Jesús se transfiguró para infundir confianza en sus discípulos (Pedro, Santiago y Juan), que pronto serían testigos de su aparente fracaso, con su pasión y muerte en la cruz. Jesús los anima mostrándoles quién es realmente, anticipándose a la victoria de la resurrección; por un momento los ojos de los discípulos se hacen capaces de ver «las realidades invisibles», la verdadera identidad de Jesús: no solo el verdadero hombre, sino también el verdadero Dios.
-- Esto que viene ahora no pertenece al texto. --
/-- Settles O24: each call drives its own pin's latch, so the last writer of every latch is the same in both orders. -/
theorem setLevelsOnDifferentPinsCommute : Obligations.SetLevelsOnDifferentPinsCommute := by
  intro s c d p q a b hc hd hpq
  obtain ⟨t, ht, hlatch, hfsel⟩ := two_setLevels hc hd p q a b
  obtain ⟨u, hu, hlatch', hfsel'⟩ := two_setLevels hd hc q p b a
  have hsame : t.latch = u.latch := latch_ext fun r => by
    rw [hlatch, hlatch']
    by_cases hq : r = q
    · simp [hq, hpq.symm]
    · simp [hq]
  refine ⟨t, u, ht, hu, hsame, hfsel.trans hfsel'.symm, hfsel, ?_, ?_, fun r hp hq => ?_⟩
  · rw [hlatch, if_neg hpq, if_pos rfl]
  · rw [hlatch, if_pos rfl]
  · rw [hlatch, if_neg hq, if_neg hp]

end Sys2Proof.Machine

/-! Proofs about the steps of a frame (O28, O29, O30): how many of its events are writes and settle waits, the action at
each position, and where its context stands when it is preempted after some of its steps. -/

namespace Sys2Proof.Machine

/-! ### The counts of a frame's events (R114) -/

/-- Where every bit has `m` events of a kind, a frame has those of its bits and those of its two ends. -/
theorem countP_frameEvents (P : Event → Bool) (cfg : Config) (c : Nat) (bits : List Bool) {m : Nat}
    (hbit : ∀ v, (sendBitEvents cfg c v).countP P = m) :
    (frameEvents cfg c bits).countP P
      = [Event.acq c, setLevelEvent c (csPin cfg) .low, .settle c].countP P + bits.length * m
        + [setLevelEvent c (csPin cfg) .high, .rel c].countP P := by
  have hbits : (bits.flatMap (sendBitEvents cfg c)).countP P = bits.length * m := by
    induction bits with
    | nil => simp
    | cons v rest ih =>
      rw [List.flatMap_cons, List.countP_append, hbit, ih, List.length_cons, Nat.succ_mul, Nat.add_comm]
  rw [frameEvents, List.countP_append, List.countP_append, hbits]

/-- Settles O28: the events of the call are those of the frame, counted part by part. -/
theorem frameCountsWritesAndSettles : Obligations.FrameCountsWritesAndSettles := by
  intro s t bits hready hlife hlock hexec
  obtain ⟨u, hu, k⟩ := runFrame_next (i := .sendFrame bits) (bits := bits) hready hlock
  rw [exec_sendFrame hlife, hu] at hexec
  cases hexec
  have hsettles : (frameEvents s.cfg s.cur bits).countP isSettle = 1 + 3 * bits.length := by
    rw [countP_frameEvents isSettle s.cfg s.cur bits (m := 3) fun _ => rfl]
    change 1 + bits.length * 3 + 0 = _
    omega
  refine ⟨frameEvents s.cfg s.cur bits, k.returns.trace, ?writes, hsettles, ?reads, ?duration⟩
  case writes =>
    rw [countP_frameEvents isWrite s.cfg s.cur bits (m := 3) fun _ => rfl]
    change 1 + bits.length * 3 + 1 = _
    omega
  case reads => exact countP_frameEvents isRead s.cfg s.cur bits (m := 0) fun _ => rfl
  case duration => rw [minDuration, hsettles, Nat.mul_comm]

/-! ### The action at each position (R31) -/

/-- In a concatenation of blocks of one length, entry `j` of block `i` stands at `m * i + j`. -/
theorem getElem?_flatMap_block {α β : Type} {f : α → List β} {m : Nat} (hf : ∀ a, (f a).length = m) (as : List α)
    {i j : Nat} (hi : i < as.length) (hj : j < m) : (as.flatMap f)[m * i + j]? = (f as[i])[j]? := by
  induction as generalizing i with
  | nil => cases hi
  | cons a rest ih =>
    rw [List.flatMap_cons]
    cases i with
    | zero => rw [Nat.mul_zero, Nat.zero_add, List.getElem?_append_left (by rwa [hf])]; rfl
    | succ i =>
      rw [List.getElem?_append_right (by rw [hf, Nat.mul_succ]; omega), hf,
        show m * (i + 1) + j - m = m * i + j by rw [Nat.mul_succ]; omega, ih (Nat.lt_of_succ_lt_succ hi)]
      rfl

theorem sendBitActions_length (cfg : Config) (v : Bool) : (sendBitActions cfg v).length = 6 := rfl

theorem flatMap_sendBitActions_length (cfg : Config) (bits : List Bool) :
    (bits.flatMap (sendBitActions cfg)).length = 6 * bits.length := by
  simp [List.length_flatMap, sendBitActions_length, Nat.mul_comm]

/-- The actions of a frame: three before its bits, two after them. -/
theorem frameActions_split (cfg : Config) (bits : List Bool) :
    frameActions cfg bits =
      [.acquire, .write (levelTarget (csPin cfg) .low) (levelWord (csPin cfg)), .settle]
        ++ (bits.flatMap (sendBitActions cfg)
          ++ [.write (levelTarget (csPin cfg) .high) (levelWord (csPin cfg)), .release]) := by
  simp [frameActions, setLevelActions]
Jesús los lleva a una montaña alta. La montaña en la Biblia es el lugar donde Dios se da a conocer; del Sinaí con el don de la ley, pasando con Elías del monte Carmelo al monte Tabor, donde Jesús se revela en su resplandeciente belleza. Dios es hermoso, de una belleza como ninguna en el mundo. Aparecen Moisés y Elías, figuras de la ley y de los profetas, que conversan con Jesús. Representan las Escrituras que nos hablan de Jesús: es decir, donde se puede entender su luz, quién es realmente el Hijo de Dios.
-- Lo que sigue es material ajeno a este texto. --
-- ==== Sys2Proof/Machine/Tables.lean ====
section
/-! DEFINITION. The Pattern Tables: readiness, and what a load writes and checks (R1-R18, R184-R187). -/

namespace Sys2Proof.Machine

/-! ## States and readiness (R15) -/

/-- The geometry of a slot that is LOADED. -/
def loadedGeometry : WeaveSlot → Option Geometry
  | .empty => none
  | .loaded g => some g
  | .invalid _ => none

/-- The geometry of weave slot `w`, if it is LOADED. -/
def weaveAt (t : Tables) (w : Nat) : Option Geometry := if h : w < 16 then loadedGeometry t.weaves[w] else none

/-- Weave slot `w` is LOADED. -/
def weaveLoaded (t : Tables) (w : Nat) : Bool := (weaveAt t w).isSome

/-- The slot a SELVEDGE segment names is LOADED; other segments need no slot (R15). -/
def segmentReady (t : Tables) (g : Segment) : Bool :=
  match g.kind, g.selvedge with
  | .selvedge, some (slot, _) => weaveLoaded t slot
  | .selvedge, none => false
  | _, _ => true

/-- The tie is ready (R15). -/
def tieReady (t : Tables) : Bool := t.tieValid && t.tie.all (segmentReady t)

/-- The fields of a MAPPED Code Map entry. -/
def mappedFields : CodeEntry → Option CodeFields
  | .unmapped _ => none
  | .mapped f => some f

/-- The Code Map entry of a figure code, if it is MAPPED. -/
def codeAt (t : Tables) (code : Nat) : Option CodeFields := if h : code < 16 then mappedFields t.codes[code] else none

/-- A figure code is ready (R15). -/
def codeReady (t : Tables) (code : Nat) : Bool :=
  match codeAt t code with
  | some f => weaveLoaded t f.slot
  | none => false

/-- The feeder of a MAPPED Weft Table entry. -/
def mappedFeeder : WeftEntry → Option Nat
  | .unmapped _ => none
  | .mapped f => some f

/-- The feeder of a weft colour, if the colour is ready (R15); a colour above 7 is not (R168). -/
def feederAt (t : Tables) (colour : Nat) : Option Nat := if h : colour < 8 then mappedFeeder t.wefts[colour] else none

/-! ## Row counters -/

/-- Every row counter at its slot's start row if the slot is LOADED, else 0 (R2). -/
def startRows (weaves : Vector WeaveSlot 16) : Vector Nat 16 :=
  Vector.ofFn fun i => ((loadedGeometry weaves[i]).map Geometry.start).getD 0

/-! ## Ranges of entries -/

/-- The entries `first .. first + count - 1` of a table all set to `x`. -/
def fillRange {α : Type} {n : Nat} (first count : Nat) (x : α) (v : Vector α n) : Vector α n :=
  Vector.ofFn fun i => if first ≤ i.val ∧ i.val < first + count then x else v[i]

/-- The entries from `start` on set to the values of a list. -/
def writeFrom {α : Type} {n : Nat} (start : Nat) (xs : List α) (v : Vector α n) : Vector α n :=
  Vector.ofFn fun i => if start ≤ i.val then xs.getD (i.val - start) v[i] else v[i]

/-- The table a code names (R168). -/
def tableOfCode (b : Byte) : Option TableId :=
  match b.toNat with
  | 0x01 => some .weave
  | 0x02 => some .codemap
  | 0x03 => some .tie
  | 0x04 => some .weft
  | _ => none

/-- The code of a table (R168). -/
def tableCode : TableId → Nat
  | .weave => 1
  | .codemap => 2
  | .tie => 3
  | .weft => 4

/-- The first index and count lie within the table for a LOAD OPEN (R184 check 2). -/
def loadRangeOk (t : TableId) (first count : Nat) : Bool :=
  match t with
  | .weave => first ≤ 15 && 1 ≤ count && first + count ≤ 16
  | .codemap => first ≤ 15 && 1 ≤ count && first + count ≤ 16
  | .tie => first == 0 && count ≤ 64
  | .weft => first ≤ 7 && 1 ≤ count && first + count ≤ 8

/-! ## LOAD OPEN -/

/-- The target made unusable when a load opens (R3, R6, R10, R13). -/
def openTarget (t : TableId) (first count : Nat) (s : State) : State :=
  match t with
  | .weave =>
    (s.setTables { s.tables with weaves := fillRange first count (.invalid none) s.tables.weaves }).setEngine
      { s.engine with rowCounters := fillRange first count 0 s.engine.rowCounters }
  | .codemap => s.setTables { s.tables with codes := fillRange first count (.unmapped none) s.tables.codes }
  | .tie => s.setTables { s.tables with tieValid := false, tie := [] }
  | .weft => s.setTables { s.tables with wefts := fillRange first count (.unmapped none) s.tables.wefts }

/-! ## LOAD DATA -/

/-- The entries of a LOAD DATA, by table. -/
inductive LoadEntries where
  | weaves (xs : List Geometry)
  | codes (xs : List CodeFields)
  | segments (xs : List Segment)
  | feeders (xs : List Nat)
  deriving DecidableEq, Repr

/-- Cell `i` of a cell list: bit 7 - (i mod 8) of byte floor(i / 8) (R168). -/
def cellBit (bytes : List Byte) (i : Nat) : Bool := (bytes.getD (i / 8) 0).getLsbD (7 - i % 8)

/-- One weave entry (R168). -/
def decodeWeave : List Byte → Option Geometry
  | w :: h :: start :: c1 :: c0 :: cells =>
    if (num16 c1 c0 + 7) / 8 ≤ cells.length then
      some
        { w := w.toNat, h := h.toNat, start := start.toNat, cells := (List.range (num16 c1 c0)).map (cellBit cells) }
    else none
  | _ => none

/-- `n` Code Map entries (R168). -/
def decodeCodes : Nat → List Byte → Option (List CodeFields)
  | 0, _ => some []
  | n + 1, slot :: invert :: dx :: dy :: rest =>
    (decodeCodes n rest).map
      (fun xs => { slot := slot.toNat, invert := invert.toNat, dx := dx.toNat, dy := dy.toNat } :: xs)
  | _ + 1, _ => none

/-- The direction a byte names, or the byte as received (R168). -/
def directionOfByte (b : Byte) : TieDirection :=
  if b = 0x00#8 then .asc else if b = 0x01#8 then .desc else .unknown b

/-- The kind a byte names, or the byte as received (R168). -/
def kindOfByte (b : Byte) : TieKind :=
  if b = 0x00#8 then .figure else if b = 0x01#8 then .selvedge else if b = 0x02#8 then .void else .unknown b

/-- `n` tie segments; one that is not SELVEDGE keeps its selvedge fields as absent (R10, R168). -/
def decodeSegments : Nat → List Byte → Option (List Segment)
  | 0, _ => some []
  | n + 1, h1 :: h0 :: n1 :: n0 :: d :: c1 :: c0 :: e0 :: k :: slot :: invert :: rest =>
    (decodeSegments n rest).map
      (fun xs =>
        { h0 := num16 h1 h0, n := num16 n1 n0, direction := directionOfByte d, c0 := num16 c1 c0, e0 := e0.toNat,
          kind := kindOfByte k,
          selvedge := if kindOfByte k = .selvedge then some (slot.toNat, invert.toNat) else none } :: xs)
  | _ + 1, _ => none

/-- `n` Weft Table entries (R168). -/
def decodeFeeders (n : Nat) (bytes : List Byte) : Option (List Nat) :=
  if n ≤ bytes.length then some ((bytes.take n).map BitVec.toNat) else none

/-- The most entries one DATA frame may carry (R185). -/
def maxEntries : TableId → Nat
  | .weave => 1
  | .codemap => 16
  | .tie => 16
  | .weft => 8

/-- `n` whole entries of a table from the bytes after the entry count (R185, R168). -/
def decodeEntries (t : TableId) (n : Nat) (bytes : List Byte) : Option LoadEntries :=
  match t with
  | .weave => (decodeWeave bytes).map (fun g => .weaves [g])
  | .codemap => (decodeCodes n bytes).map .codes
  | .tie => (decodeSegments n bytes).map .segments
  | .weft => (decodeFeeders n bytes).map .feeders

/-- The entries written to the target, from index `start` on (R3, R6, R10, R13). -/
def writeEntries (start : Nat) (e : LoadEntries) (t : Tables) : Tables :=
  match e with
  | .weaves xs => { t with weaves := writeFrom start (xs.map fun g => .invalid (some g)) t.weaves }
  | .codes xs => { t with codes := writeFrom start (xs.map fun f => .unmapped (some f)) t.codes }
  | .segments xs => { t with tie := t.tie ++ xs }
  | .feeders xs => { t with wefts := writeFrom start (xs.map fun f => .unmapped (some f)) t.wefts }

/-! ## LOAD CLOSE -/

/-- The result of a table's close checks: passed, or the outcome and the failing index (R186). -/
inductive CloseCheck where
  | pass
  | fail (o : OutcomeCode) (index : Nat)
  deriving DecidableEq, Repr

/-- What a slot's load wrote passes the checks of R4. -/
def geometryPasses (g : Geometry) : Bool :=
  1 ≤ g.w && g.w ≤ 32 && 1 ≤ g.h && g.h ≤ 32 && g.start < g.h && g.cells.length == g.w * g.h

/-- What has been written to an INVALID slot. -/
def writtenGeometry : WeaveSlot → Option Geometry
  | .empty => none
  | .loaded g => some g
  | .invalid written => written

/-- A slot passes the close checks (R4). -/
def slotPasses (slot : WeaveSlot) : Bool := ((writtenGeometry slot).map geometryPasses).getD false

/-- The fields of a Code Map entry in whatever state. -/
def writtenFields : CodeEntry → Option CodeFields
  | .unmapped written => written
  | .mapped f => some f

/-- The fields are in range (R7, first pass). -/
def fieldsInRange (f : CodeFields) : Bool := f.slot ≤ 15 && f.invert ≤ 1 && f.dx ≤ 31 && f.dy ≤ 31

/-- The number of a Weft Table entry in whatever state. -/
def writtenFeeder : WeftEntry → Option Nat
  | .unmapped written => written
  | .mapped f => some f

/-- The fields of a segment are in range, and it ends within the hook numbers (R11, first pass). -/
def segmentInRange (g : Segment) : Bool :=
  g.h0 ≤ 12287 && 1 ≤ g.n && g.n ≤ 12288 && (g.direction == .asc || g.direction == .desc) && g.c0 ≤ 16383 && g.e0 ≤ 31
    && (g.kind == .figure || g.kind == .void
      || (g.kind == .selvedge && (g.selvedge.map fun p => decide (p.1 ≤ 15 ∧ p.2 ≤ 1)).getD false))
    && g.h0 + g.n ≤ 12288

/-- The first position, counted from `i`, whose segment is out of range or begins before the previous one's end
(R11, first pass). -/
def firstBadSegment : Nat → Nat → List Segment → Option Nat
  | _, _, [] => none
  | i, lastEnd, g :: gs =>
    if segmentInRange g = true ∧ lastEnd ≤ g.h0 then firstBadSegment (i + 1) (g.h0 + g.n) gs else some i

/-- The indices of a load's range in order. -/
def loadIndices (ld : Load) : List Nat := (List.range ld.count).map (ld.first + ·)

/-- The first index of a load's range that fails a test. -/
def firstFailing (ld : Load) (passes : Nat → Bool) : Option Nat := (loadIndices ld).find? fun i => !passes i

/-- The close checks of a WEAVE load (R4). -/
def checkWeaves (ld : Load) (t : Tables) : CloseCheck :=
  match firstFailing ld fun i => ((t.weaves[i]?).map slotPasses).getD false with
  | some i => .fail .range i
  | none => .pass

/-- The fields written to a code of a load. -/
def codeWritten (t : Tables) (i : Nat) : Option CodeFields := (t.codes[i]?).bind writtenFields

/-- The close checks of a CODEMAP load: ranges, then slots (R7). -/
def checkCodes (ld : Load) (t : Tables) : CloseCheck :=
  match firstFailing ld fun i => ((codeWritten t i).map fieldsInRange).getD false with
  | some i => .fail .range i
  | none =>
    match firstFailing ld fun i => ((codeWritten t i).map fun f => weaveLoaded t f.slot).getD false with
    | some i => .fail .notFound i
    | none => .pass

/-- The close checks of a TIE load: ranges and order, then slots (R11). -/
def checkTie (t : Tables) : CloseCheck :=
  match firstBadSegment 0 0 t.tie with
  | some i => .fail .range i
  | none =>
    match t.tie.findIdx? fun g => !segmentReady t g with
    | some i => .fail .notFound i
    | none => .pass

/-- The close checks of a WEFT load (R13). -/
def checkWefts (ld : Load) (t : Tables) : CloseCheck :=
  match firstFailing ld fun i =>
      (((t.wefts[i]?).bind writtenFeeder).map fun f => decide (1 ≤ f ∧ f ≤ 8)).getD false with
  | some i => .fail .range i
  | none => .pass

/-- The close checks of a load's table (R186). -/
def checkLoad (ld : Load) (t : Tables) : CloseCheck :=
  match ld.table with
  | .weave => checkWeaves ld t
  | .codemap => checkCodes ld t
  | .tie => checkTie t
  | .weft => checkWefts ld t

/-- Whether an index lies in a load's range. -/
def inLoad (ld : Load) (i : Nat) : Bool := decide (ld.first ≤ i ∧ i < ld.first + ld.count)

/-- A slot that becomes LOADED with what was written. -/
def slotLoaded (slot : WeaveSlot) : WeaveSlot :=
  match writtenGeometry slot with
  | some g => .loaded g
  | none => slot

/-- An entry that becomes MAPPED with what was written. -/
def entryMapped (e : CodeEntry) : CodeEntry :=
  match writtenFields e with
  | some f => .mapped f
  | none => e

/-- A weft entry that becomes MAPPED with what was written. -/
def weftMapped (e : WeftEntry) : WeftEntry :=
  match writtenFeeder e with
  | some f => .mapped f
  | none => e

/-- The target made usable when the close checks pass; a weave load sets the row counters of its range (R4, R7, R11,
R13). -/
def makeUsable (ld : Load) (s : State) : State :=
  match ld.table with
  | .weave =>
    let weaves := Vector.ofFn fun i => if inLoad ld i then slotLoaded s.tables.weaves[i] else s.tables.weaves[i]
    (s.setTables { s.tables with weaves := weaves }).setEngine
      { s.engine with
        rowCounters := Vector.ofFn fun i => if inLoad ld i then (startRows weaves)[i] else s.engine.rowCounters[i] }
  | .codemap =>
    s.setTables
      { s.tables with
        codes := Vector.ofFn fun i => if inLoad ld i then entryMapped s.tables.codes[i] else s.tables.codes[i] }
  | .tie => s.setTables { s.tables with tieValid := true }
  | .weft =>
    s.setTables
      { s.tables with
        wefts := Vector.ofFn fun i => if inLoad ld i then weftMapped s.tables.wefts[i] else s.tables.wefts[i] }

/-- The load transaction closed without checks; its target stays as it is (R186, R187). -/
def dropLoad (s : State) : State := s.setLoad none

/-- The row counters at RESET (R2). -/
def resetRowCounters (s : State) : State :=
  s.setEngine { s.engine with rowCounters := startRows s.tables.weaves }

end Sys2Proof.Machine
end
Dios Padre, con una sola frase, lo confirma: Este, es mi Hijo amado: ¡Escúchenlo! Escucharlo a él, no al parloteo del mundo. Escuchémosle hablarnos a través de la Biblia, a través de su Iglesia y en el secreto de la conciencia. Y aquí Pedro, dice: «Maestro, qué bien se está aquí». Tiene razón: ¡es bueno estar contigo Señor y conocerte! La verdadera belleza es estar con Dios, es conocer su verdadero rostro, amarlo, seguirlo: ¡Lo importante es estar con él! «Lo que seduce a Pedro no es el esplendor del milagro o el encanto de la omnipotencia, sino la belleza del rostro de Jesús, la imagen alta y pura del rostro del hombre, como lo soñó el corazón de Dios» (E. Ronchi). Estando con Jesús, emerge también nuestra verdad, esa belleza divina de nuestro ser celestial que lamentablemente, desde el pecado original y con nuestro posterior «sí» al mal, hemos desfigurado en resentimiento, egoísmo, tristeza, oscuridad y miseria. Como seres hermosos, creados a imagen y semejanza de Dios, a menudo nos hemos desfigurado; nos dejamos acostumbrar a la fealdad, a la mentira, a la indiferencia, al silencio, a la esclavitud del materialismo.
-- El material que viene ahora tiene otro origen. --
-- ==== Sys2Proof/Machine/Clock.lean ====
section
/-! DEFINITION. One microsecond of time on an idle queue (log entry 3): the µs timer, the stored capture's expiry, the module
rest timers and the reception timer (R66, R127, R155, R157). -/

namespace Sys2Proof.Machine

/-- The µs timer moves on; a stored capture the timer comes round to expires (R66). -/
def tickTimer (t : Tracker) : Tracker :=
  let now := (t.timer + 1) % Config.timerWrap
  { t with timer := now, capture := if t.capture = some now then none else t.capture }

/-- A rest timer moves on; at its end the module returns to ACTIVE with its clean-shift count 0 (R127). -/
def tickModule (r : ModuleRecord) : ModuleRecord :=
  match r.state with
  | .resting left => if left ≤ 1 then { r with state := .active, clean := 0 } else { r with state := .resting (left - 1) }
  | .active => r
  | .latched => r
  | .lost => r

/-- Every rest timer moves on. -/
def tickHealth (h : Health) : Health :=
  { h with modules := Vector.ofFn fun c => h.modules[c].map tickModule }

/-- The reception timer moves on; at its end the reception times out (R155, R157). -/
def tickReception (s : State) : State :=
  match s.port.rxTimer with
  | none => s
  | some left => if left ≤ 1 then expireReception s else s.setPort { s.port with rxTimer := some (left - 1) }

/-- One microsecond. -/
def tick (s : State) : State :=
  tickReception ((s.setTracker (tickTimer s.tracker)).setHealth (tickHealth s.health))

end Sys2Proof.Machine
end

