-- ==== Sys2Proof/Certificates/Slice0/Obligations.lean ====
section
/-! DEFINITION. The statements for the provers. In a statement about a COMMAND row, `answered`, `withActed` and
`responseFrame` say what becomes of the frame; that the row keeps this frame in `port.acted` is the model's choice (log entry
1), and so these statements are derived. -/

open Sys2Proof Sys2Proof.Machine

/-! ## The queue of commands, reset and power-on -/

/-- The command at the front of the queue is executed with the queue's rest. That a queue of commands drives the block is the
model's (log entries 1 and 3). -/
def Obligations.StepRunsFrontCommand : Prop :=
  ∀ (c : Instr) (rest : List Instr) (s : State), step (s.setPending (c :: rest)) = exec c (s.setPending rest)

/-- On an empty queue one microsecond passes: the timer moves and wraps, the stored capture expires when the timer comes
round to it (R66), the rest timers run and end (R127), and a stopped reception timer stays stopped. A reception timer
that runs goes down beside all this, and at its end the reception times out: LINK_TIMEOUT is raised, the store is FREE and the
receiver WAITING (R155, R157). The model's choice (log entry 3). -/
def Obligations.EmptyQueueIsOneMicrosecond : Prop :=
  (∀ s : State, s.pending = [] → s.port.rxTimer = none →
    ∃ h : Health,
      step s =
          .next
            ((s.setTracker
                  { s.tracker with
                    timer := (s.tracker.timer + 1) % 16777216,
                    capture :=
                      if s.tracker.capture = some ((s.tracker.timer + 1) % 16777216) then none else s.tracker.capture }).setHealth
              h) ∧
        h.faultMap = s.health.faultMap ∧ h.overflow = s.health.overflow ∧ h.restTime = s.health.restTime ∧
        ∀ (c : Fin 6) (k : Nat),
          h.modules[c][k]? =
            (s.health.modules[c][k]?).map fun r =>
              match r.state with
              | .resting left =>
                if left ≤ 1 then { state := .active, strikes := r.strikes, clean := 0 }
                else { r with state := .resting (left - 1) }
              | _ => r) ∧
    ∀ (s : State) (left : Nat), s.pending = [] → s.port.rxTimer = some left →
      ∃ u, step (s.setPort { s.port with rxTimer := none }) = .next u ∧
        (1 < left → step s = .next (u.setPort { s.port with rxTimer := some (left - 1) })) ∧
        (left ≤ 1 →
          (s.port.receiver = .receiving .A →
              step s =
                .next
                  ((raise .linkTimeout u).setPort
                    { s.port with storeA := .free, receiver := .waiting, rxTimer := none })) ∧
            (s.port.receiver = .receiving .B →
              step s =
                .next
                  ((raise .linkTimeout u).setPort
                    { s.port with storeB := .free, receiver := .waiting, rxTimer := none })) ∧
            (s.port.receiver = .discarding →
              step s =
                .next ((raise .linkTimeout u).setPort { s.port with receiver := .waiting, rxTimer := none })))

/-- No command ends in a fault or a refusal: the model's reading of the spec (log entry 16). None touches the queue of the
commands that wait, and none lowers the count of free values drawn: both are the model's own fields (log entries 3 and 7). -/
def Obligations.EveryCommandAnswersNext : Prop :=
  ∀ (c : Instr) (s : State), ∃ t, exec c s = .next t ∧ t.pending = s.pending ∧ s.draws ≤ t.draws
Solo la belleza de Dios puede devolver al mundo la belleza que hemos desechado. Después de la terrible desfiguración del pecado, Jesús propone su transfiguración, su belleza para el retorno a la belleza, a la verdad, a la vida con Dios y en Dios. Jesús nos muestra quién es y quiénes podemos ser en él y con él, nos contagia el encanto de la belleza y su nostalgia. Esa belleza que brilla en los santos, en los hombres y mujeres capaces de entregarse, en los jóvenes generosos y comprometidos con el bien. ¡Solo la belleza salvará al mundo! (F. Dostoievski).